OpenCompass/docs/en/user_guides/metrics.md

# Metric Calculation

In the evaluation phase, we typically select the corresponding evaluation metric strategy based on the characteristics of the dataset itself. The main criterion is the **type of standard answer**, generally including the following types:

- **Choice**: Common in classification tasks, judgment questions, and multiple-choice questions. Currently, this type of question dataset occupies the largest proportion, with datasets such as MMLU, CEval, etc. Accuracy is usually used as the evaluation standard-- `ACCEvaluator`.
- **Phrase**: Common in Q&A and reading comprehension tasks. This type of dataset mainly includes CLUE_CMRC, CLUE_DRCD, DROP datasets, etc. Matching rate is usually used as the evaluation standard--`EMEvaluator`.
- **Sentence**: Common in translation and generating pseudocode/command-line tasks, mainly including Flores, Summscreen, Govrepcrs, Iwdlt2017 datasets, etc. BLEU (Bilingual Evaluation Understudy) is usually used as the evaluation standard--`BleuEvaluator`.
- **Paragraph**: Common in text summary generation tasks, commonly used datasets mainly include Lcsts, TruthfulQA, Xsum datasets, etc.

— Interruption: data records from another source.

/-- R147, R151, R153, R167, R367: a write acknowledged is in fabric memory, byte for byte, and nothing else there
changes; one that failed is issued again, up to three times, each byte holding its old or its written value (log
entry 4); the fourth error halts the working. A receiver takes its next granule; a stream that has ended counts in
its tally. -/
def Obligations.HoistWrites : Prop :=
  ∀ (s : State) (n : Fin 128), s.supply = .good →
    let h := s.hoist n.val
    (∀ (w : LineWrite) (rest : List LineWrite), h.out = w :: rest →
      Leads (.fabricWriteAck n) s (fun t =>
        FabricWritten s t w.addr w.bytes ∧ (t.hoist n.val).out = rest ∧ (t.hoist n.val).bytes = h.bytes + w.bytes.length ∧
        (∀ k, k ≠ n.val → t.hoist k = s.hoist k) ∧ t.yard = s.yard ∧
        (h.cut = none → t = { s with hoists := t.hoists, fabric := t.fabric })) ∧
      (w.errors < 3 → Leads (.fabricWriteError n) s (fun t =>
        t = { s with hoists := t.hoists, fabric := t.fabric, fresh := s.fresh + w.bytes.length } ∧
        t.hoist n.val = { h with errWr := min (h.errWr + 1) 255, out := { w with errors := w.errors + 1 } :: rest } ∧
        (∀ k, k ≠ n.val → t.hoist k = s.hoist k) ∧
        ∀ b, t.fabricByte b = s.fabricByte b ∨
          (w.addr ≤ b ∧ b < w.addr + w.bytes.length ∧ t.fabricByte b = some (nth 0 w.bytes (b - w.addr))))) ∧
      (∀ e, 3 ≤ w.errors → h.cut = some e → (∀ m ∈ s.seams, m.2.phase ≠ .evicting) →
        Leads (.fabricWriteError n) s (fun t => (t.work (s.descOf e).working).seq = .halted ∧ Raised s t 5 ∧
          Logged s t 0x0205 (s.descOf e).working 0 7 w.addr ∧ t.seams = s.seams ∧ t.tallies = s.tallies))) ∧
    (h.out = [] → Ignored (.fabricWriteAck n) s ∧ Ignored (.fabricWriteError n) s) ∧
    (∀ r : Fin 16, h.cut.isSome = true → h.st ≠ .stopped → h.takes r.val = true → r.val < h.taken.length →
      (h.refused r.val = false → h.granuleReady (h.pos1 r.val) = true → Leads (.receiverTake n r) s (fun t =>
        t = { s with hoists := t.hoists } ∧ (t.hoist n.val).pos1 r.val = h.pos1 r.val + 1 ∧
        (∀ k, k ≠ r.val → (t.hoist n.val).pos1 k = h.pos1 k) ∧ (t.hoist n.val).occ ≤ h.occ ∧
        ∀ k, k ≠ n.val → t.hoist k = s.hoist k)) ∧
      (h.refused r.val = true ∨ h.granuleReady (h.pos1 r.val) = false → Ignored (.receiverTake n r) s)) ∧
    (∀ t₀ : HoistTmpl, h.tmpl = some t₀ → h.cut.isSome = true → h.ended = false → h.st ≠ .stopped → h.source = none →
      h.drained = true → h.detachedTo = [] →
      (t₀.doneTally = 0xFFFF ∨ s.tally t₀.doneTally + 1 < 2 ^ 64) → Leads (.streamEnd n) s (fun t =>
        t = { s with hoists := t.hoists, tallies := t.tallies } ∧
        (t.hoist n.val).ended = true ∧ (t.hoist n.val).st = .idle ∧ (t.hoist n.val).occ = 0 ∧
        (t.hoist n.val).reqs = [] ∧ (t.hoist n.val).cut = h.cut ∧
        (t₀.doneTally = 0xFFFF → t.tallies = s.tallies) ∧
        (t₀.doneTally ≠ 0xFFFF → t.tally t₀.doneTally = s.tally t₀.doneTally + 1 ∧
          ∀ i, i ≠ t₀.doneTally → t.tally i = s.tally i) ∧
        ∀ k, k ≠ n.val → t.hoist k = s.hoist k)) ∧
    (h.ended = true ∨ h.cut = none → Ignored (.streamEnd n) s)

/-- R154 to R156, R161, R171: a receiver that holds up a stream goes over to its detach hoist, which reads the stream
again from where the receiver stands; a transfer that finds no room is parked in the spill area, in order, and comes
back in order (layout: log entry 16); a corrected stockpile word is counted, and an uncorrectable one makes a read
stream read its lines again. -/
def Obligations.DetachAndSpill : Prop :=
  ∀ (s : State) (n : Fin 128) (t₀ : HoistTmpl), s.supply = .good → (s.hoist n.val).tmpl = some t₀ →
    let h := s.hoist n.val
    (∀ r e, h.cut = some e → t₀.detachEn = true → h.st ≠ .stopped → (∃ x ∈ h.attachedList, h.refused x = true) →
      h.attachedList.filter (fun x => h.pos1 x == h.posMin && bit t₀.detachMask x) = [r] →
      (s.hoist (t₀.detachHoist r)).isIdle = true → t₀.detachHoist r ≠ n.val → Leads (.detach n) s (fun t =>
        let d := t.hoist (t₀.detachHoist r)
        t = { s with hoists := t.hoists, cuts := t.cuts, log := t.log } ∧
        d.cut = some e ∧ d.source = some n.val ∧ d.taken = [h.pos1 r] ∧ d.nextSeq = h.pos1 r * 64 ∧ d.st = .stream ∧
        (t.hoist n.val).attached = clrBit h.attached r ∧ (t.hoist n.val).timer = 0 ∧
        (t.hoist n.val).detaches = min (h.detaches + 1) 65535 ∧
        (t.cut e).detaches = min ((s.cut e).detaches + 1) 65535 ∧ (∀ k, k ≠ e → t.cut k = s.cut k) ∧
        Logged s t (Config.unnamedCode 6) 0xFF 0 n.val r)) ∧
    (t₀.detachEn = false ∨ (∀ x ∈ h.attachedList, h.refused x = false) → Ignored (.detach n) s) ∧
    (∀ (e base len : Nat) (data : List Byte), h.cut = some e → s.spillArea t₀ = some (base, len) → t₀.spillHoist ≠ n.val →
      let held := (h.parked.map List.length).sum
      (t₀.spillEn = true → (s.cut e).desc.release = true → h.st ≠ .stopped → held + data.length ≤ len →
        (h.parked ≠ [] ∨ s.canClaim h (granulesOf (ceilDiv data.length 64)) = false) →
        Leads (.spillPark n data) s (fun t => t = { s with hoists := t.hoists } ∧
          t.hoist n.val = { h with parked := h.parked ++ [data], parkedCount := min (h.parkedCount + 1) (2 ^ 32 - 1) } ∧
          (t.hoist t₀.spillHoist).out = (s.hoist t₀.spillHoist).out ++ linesAt 0 (base + held) data ∧
          ∀ k, k ≠ n.val → k ≠ t₀.spillHoist → t.hoist k = s.hoist k)) ∧
      (t₀.spillEn = false ∨ len < held + data.length → Ignored (.spillPark n data) s)) ∧
    (∀ (d : List Byte) (rest : List (List Byte)), h.parked = d :: rest → h.st ≠ .stopped →
      let g := granulesOf (ceilDiv d.length 64)
      (s.canClaim h g = true → Leads (.spillReadback n) s (fun t => t = { s with hoists := t.hoists, yard := t.yard } ∧
        (t.hoist n.val).parked = rest ∧ (t.hoist n.val).occ = h.occ + g ∧
        (t.hoist n.val).nextSeq = h.nextSeq + ceilDiv d.length 64 ∧ ∀ k, k ≠ n.val → t.hoist k = s.hoist k)) ∧
      (s.canClaim h g = false → Ignored (.spillReadback n) s)) ∧
    (h.parked = [] → Ignored (.spillReadback n) s) ∧
    Leads (.stockpileEccError n false) s (fun t => t = { s with hoists := t.hoists } ∧
      t.hoist n.val = { h with spCorr := min (h.spCorr + 1) 255 } ∧ ∀ k, k ≠ n.val → t.hoist k = s.hoist k) ∧
    (h.cut = none → Leads (.stockpileEccError n true) s (fun t => t = { s with hoists := t.hoists } ∧
      t.hoist n.val = { h with spUncorr := min (h.spUncorr + 1) 255 } ∧ ∀ k, k ≠ n.val → t.hoist k = s.hoist k)) ∧
    (∀ e, h.cut = some e → h.out = [] → s.fedPasses h = [] → Leads (.stockpileEccError n true) s (fun t =>
      t = { s with hoists := t.hoists, cuts := t.cuts, fabric := t.fabric } ∧
      ((s.cut e).desc.kind ≠ 5 → t.cuts = s.cuts ∧ t.fabric = s.fabric) ∧
      ((s.cut e).desc.kind = 5 → (t.cut e).status = 0x41) ∧
      (t.hoist n.val).spUncorr = min (h.spUncorr + 1) 255 ∧
      (∀ q ∈ (t.hoist n.val).reqs, q.addr.isSome = true → q.data = none) ∧
      ∀ k, k ≠ n.val → t.hoist k = s.hoist k))

/-! ### Seams, attention backward, dressers -/

/-- R235, R236, R243: the eviction of a held seam. A W-cut that may start takes its spill hoist and hands it every
element of the seam; the seam is on its way to the backing area, and HELD is set. Once the last write is acknowledged
the seam stands evicted, the hoist is free, and the W-cut goes on to start. -/
def Obligations.SeamEviction : Prop :=
  ∀ (s : State) (e : Fin 4096) (r : StartReads), s.supply = .good →
    let d := s.descOf e.val
    let h := nth 0xFFFF d.hoists 4
    (∀ id m bm, d.kind = 2 → s.mayStart e.val = true → (s.hoist h).isIdle = true → s.drainsSeams = false →
      s.evictable d = some (id, m) → s.backingMap m.region = some bm → Leads (.evictionStart e) s (fun t =>
        t = { s with cuts := t.cuts, seams := t.seams, hoists := t.hoists } ∧
        Tab.find t.seams id = some { m with phase := .evicting, evictor := some e.val } ∧
        (∀ k, k ≠ id → Tab.find t.seams k = Tab.find s.seams k) ∧ (t.hoist h).cut = some e.val ∧
        (t.hoist h).out = (s.hoist h).out ++ s.evictWrites m bm ∧ (∀ k, k ≠ h → t.hoist k = s.hoist k) ∧
        (t.cut e.val).flags = (s.cut e.val).flags ||| 0x4000000#32 ∧ (∀ k, k ≠ e.val → t.cut k = s.cut k))) ∧
    (s.mayStart e.val = false ∨ s.evictable d = none → Ignored (.evictionStart e) s) ∧
    (∀ id m, s.seams.find? (fun x => x.2.phase == .evicting && x.2.evictor == some e.val) = some (id, m) →
      Tab.find s.seams id = some m → (s.hoist h).out = [] → s.drainsSeams = false →
      Leads (.evictionDone e r) s (fun t => ∃ u : State,
        u = { s with yard := u.yard, slots := u.slots, seams := u.seams, cuts := u.cuts, hoists := u.hoists } ∧
        Tab.find u.seams id = some { m with phase := .evicted, evictor := none } ∧ (u.hoist h).cut = none ∧
        (u.cut e.val).flags = (s.cut e.val).flags ||| 0x2000000#32 ∧ t = u.cutStart e.val r)) ∧
    ((∀ x ∈ s.seams, x.2.phase ≠ .evicting) ∨ (s.hoist h).out ≠ [] → Ignored (.evictionDone e r) s)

ROUGE (Recall-Oriented Understudy for Gisting Evaluation) is usually used as the evaluation standard--`RougeEvaluator`.
- **Code**: Common in code generation tasks, commonly used datasets mainly include Humaneval, MBPP datasets, etc. Execution pass rate and `pass@k` are usually used as the evaluation standard. At present, Opencompass supports `MBPPEvaluator` and `HumanEvalEvaluator`.

There is also a type of **scoring-type** evaluation task without standard answers, such as judging whether the output of a model is toxic, which can directly use the related API service for scoring. At present, it supports `ToxicEvaluator`, and currently, the realtoxicityprompts dataset uses this evaluation method.

## Supported Evaluation Metrics

Currently, in OpenCompass, commonly used Evaluators are mainly located in the [`opencompass/openicl/icl_evaluator`](https://github.com/open-compass/opencompass/tree/main/opencompass/openicl/icl_evaluator) folder. There are also some dataset-specific indicators that are placed in parts of [`opencompass/datasets`](https://github.com/open-compass/opencompass/tree/main/opencompass/datasets). Below is a summary:

| Evaluation Strategy   | Evaluation Metrics   | Common Postprocessing Method | Datasets                                                             |
| --------------------- | -------------------- | ---------------------------- | -------------------------------------------------------------------- |
| `ACCEvaluator`        | Accuracy             | `first_capital_postprocess`  | agieval, ARC, bbh, mmlu, ceval, commonsenseqa, crowspairs, hellaswag |
| `EMEvaluator`         | Match Rate           | None, dataset-specific       | drop, CLUE_CMRC, CLUE_DRCD                                           |
| `BleuEvaluator`       | BLEU                 | None, `flores`               | flores, iwslt2017, summscreen, govrepcrs                             |
| `RougeEvaluator`      | ROUGE                | None, dataset-specific       | truthfulqa, Xsum, XLSum                                              |
| `JiebaRougeEvaluator` | ROUGE                | None, dataset-specific       | lcsts                                                                |
| `HumanEvalEvaluator`  | pass@k               | `humaneval_postprocess`      | humaneval_postprocess                                                |
| `MBPPEvaluator`       | Execution Pass Rate  | None                         | mbpp                                                                 |
| `ToxicEvaluator`      | PerspectiveAPI       | None                         | realtoxicityprompts                                                  |
| `AGIEvalEvaluator`    | Accuracy             | None                         | agieval                                                              |
| `AUCROCEvaluator`     | AUC-ROC              | None                         | jigsawmultilingual, civilcomments                                    |
| `MATHEvaluator`       | Accuracy             | `math_postprocess`           | math                                                                 |
| `MccEvaluator`        | Matthews Correlation | None                         | --                                                                   |
| `SquadEvaluator`      | F1-scores            | None                         | --                                                                   |

## How to Configure

The evaluation standard configuration is generally placed in the dataset configuration file, and the final xxdataset_eval_cfg will be passed to `dataset.infer_cfg` as an instantiation parameter.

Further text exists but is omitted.